Confirmed $O(n^5)$ scaling at all orders

Derived exact expression for the coefficient in terms of $q(x)$

Achieved quantitative agreement with numerical data at zero temperature

Abstract

We consider the probability distribution of large deviations in the spin-glass free energy for the Sherrington-Kirkpatrick mean field model, i.e. the exponentially small probability of finding a system with intensive free energy smaller than the most likely one.

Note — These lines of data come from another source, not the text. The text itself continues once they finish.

-- ==== Sys2Proof/Machine/Core.lean ====
section
/-! DEFINITION. The machine as the host takes it. -/

def Sys2Proof.core : Host.Core :=
  { State := Sys2Proof.Machine.State, Fault := Sys2Proof.Machine.Fault, Refusal := Sys2Proof.Machine.Refusal,
    step := Sys2Proof.Machine.step, reset := Sys2Proof.Machine.State.reset }
end

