-- ==== Sys2Proof/Certificates/Slice0/Obligations.lean ====
section
/-! DEFINITION. The statements for the provers, chapter by chapter of the spec. Each docstring names the rules and sections
that its statement comes from. -/

open Sys2Proof Sys2Proof.Machine

/-! The machine. -/

/-- The block's one step takes the command at the front of its queue and runs it with the queue's rest (the model's
queue of commands, notes/assumptions/1.md and 7.md). -/
def Obligations.StepRunsFrontCommand : Prop :=
  ∀ (s : State) (c : Instr) (rest : List Instr), s.pending = c :: rest → step s = exec c (s.putPending rest)

/-- On an empty queue, what is owed in this period then waits: the collision or the sending whole of a notice in flight that its
read-back has settled (R24, R25), and the edges of the period's sample that running units have not taken, one at each source
that names the input and the edge (R73). When nothing is owed, one period of 1/8 µs passes: the local count counts it, line
time counts every eighth (R32, R33), and the part's own timed events that are due then wait. That a step does this is the
model's choice, notes/assumptions/7.md, 20.md and 32.md; that the measures of the two lines and the quiet moment are held at
most 2^31 periods back is 22.md. -/
def Obligations.IdleStepPassesOnePeriod : Prop :=
  ∀ s : State, s.pending = [] →
    let count := s.tmu.localCount + 1
    let held := fun start : Count => if 2 ^ 31 ≤ (count - start).toNat then count - BitVec.ofNat 32 (2 ^ 31) else start
    let aged := fun m : IdleMeasure => match m with | .since start => .since (held start) | .after restart => .after (held restart)
    let ends := fun c : Instr => s.svp.station = .run ∧ ∃ f, s.lif.inFlight = some f
      ∧ (c = .collision ∧ f.collided = true
        ∨ c = .noticeSentWhole ∧ f.collided = false
            ∧ (lineFrame f.notice.kind s.stationNo f.payload).length ≤ f.readBack)
    let edge := fun c : Instr => ∃ (n : CaptureNo) (sample : BitVec 8),
      s.pulses.now = some sample ∧ s.captures[n].running = true
        ∧ ((c = .slaveEdge n ⟨sample, []⟩ ∧ n ∉ s.pulses.slaves
              ∧ ∃ source, s.captures[n].config.slave = some source ∧ s.edgeComes source sample)
          ∨ (c = .masterEdge n ⟨sample, []⟩ ∧ n ∉ s.pulses.masters ∧ s.edgeComes s.captures[n].config.master sample))
    let owed := fun c : Instr => ends c ∨ edge c
    ((∃ c, owed c) → ∃ t, step s = .next t ∧ (∀ c, c ∈ t.pending ↔ owed c) ∧ t.pending.Nodup
      ∧ ∀ p : Machine.Part, p.same s t)
    ∧ ((¬∃ c, owed c) → ∃ t, step s = .next t
        ∧ t.tmu = { s.tmu with
            localCount := count
            lineTime := if count.toNat % 8 = 0 then s.tmu.lineTime + 1 else s.tmu.lineTime }
        ∧ t.lif = { s.lif with idle := aged s.lif.idle, quiet := s.lif.quiet.map held }
        ∧ t.svp = { s.svp with idle := aged s.svp.idle, breakFrom := held s.svp.breakFrom }
        ∧ t.pulses = { before := if s.pulses.now = none then s.pulses.before else s.pulses.now
                       now := none, slaves := [], masters := [] }
        ∧ t.pending = t.dueEvents
        ∧ ∀ p : Machine.Part, p ∉ [.tmu, .lif, .svp, .pulses] → p.same s t)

This result is obtained by computing $\Phi(n,T)=T \bar{Z^n}/ n$, i.e. the average value of the partition function to the power $n$ as a function of $n$. We study in full details the phase diagram of $\Phi(n,T)$ in the $(n,T)$ plane computing in particular the stability of the replica-symmetric solution. At low temperatures we compute $\Phi(n,T)$ in series of $n$ and $\tau=T_c-T$ at high orders using the standard hierarchical ansatz and confirm earlier findings on the $O(n^5)$ scaling. We prove that the $O(n^5)$ scaling is valid at all orders and obtain an exact expression for the coefficient in term of the function $q(x)$. Resumming the series we obtain the large deviations probability at all temperatures. At zero temperature the analytical prediction displays a remarkable quantitative agreement with the numerical data. A similar computation for the simpler spherical model is also performed and the connection between large and small deviations is discussed.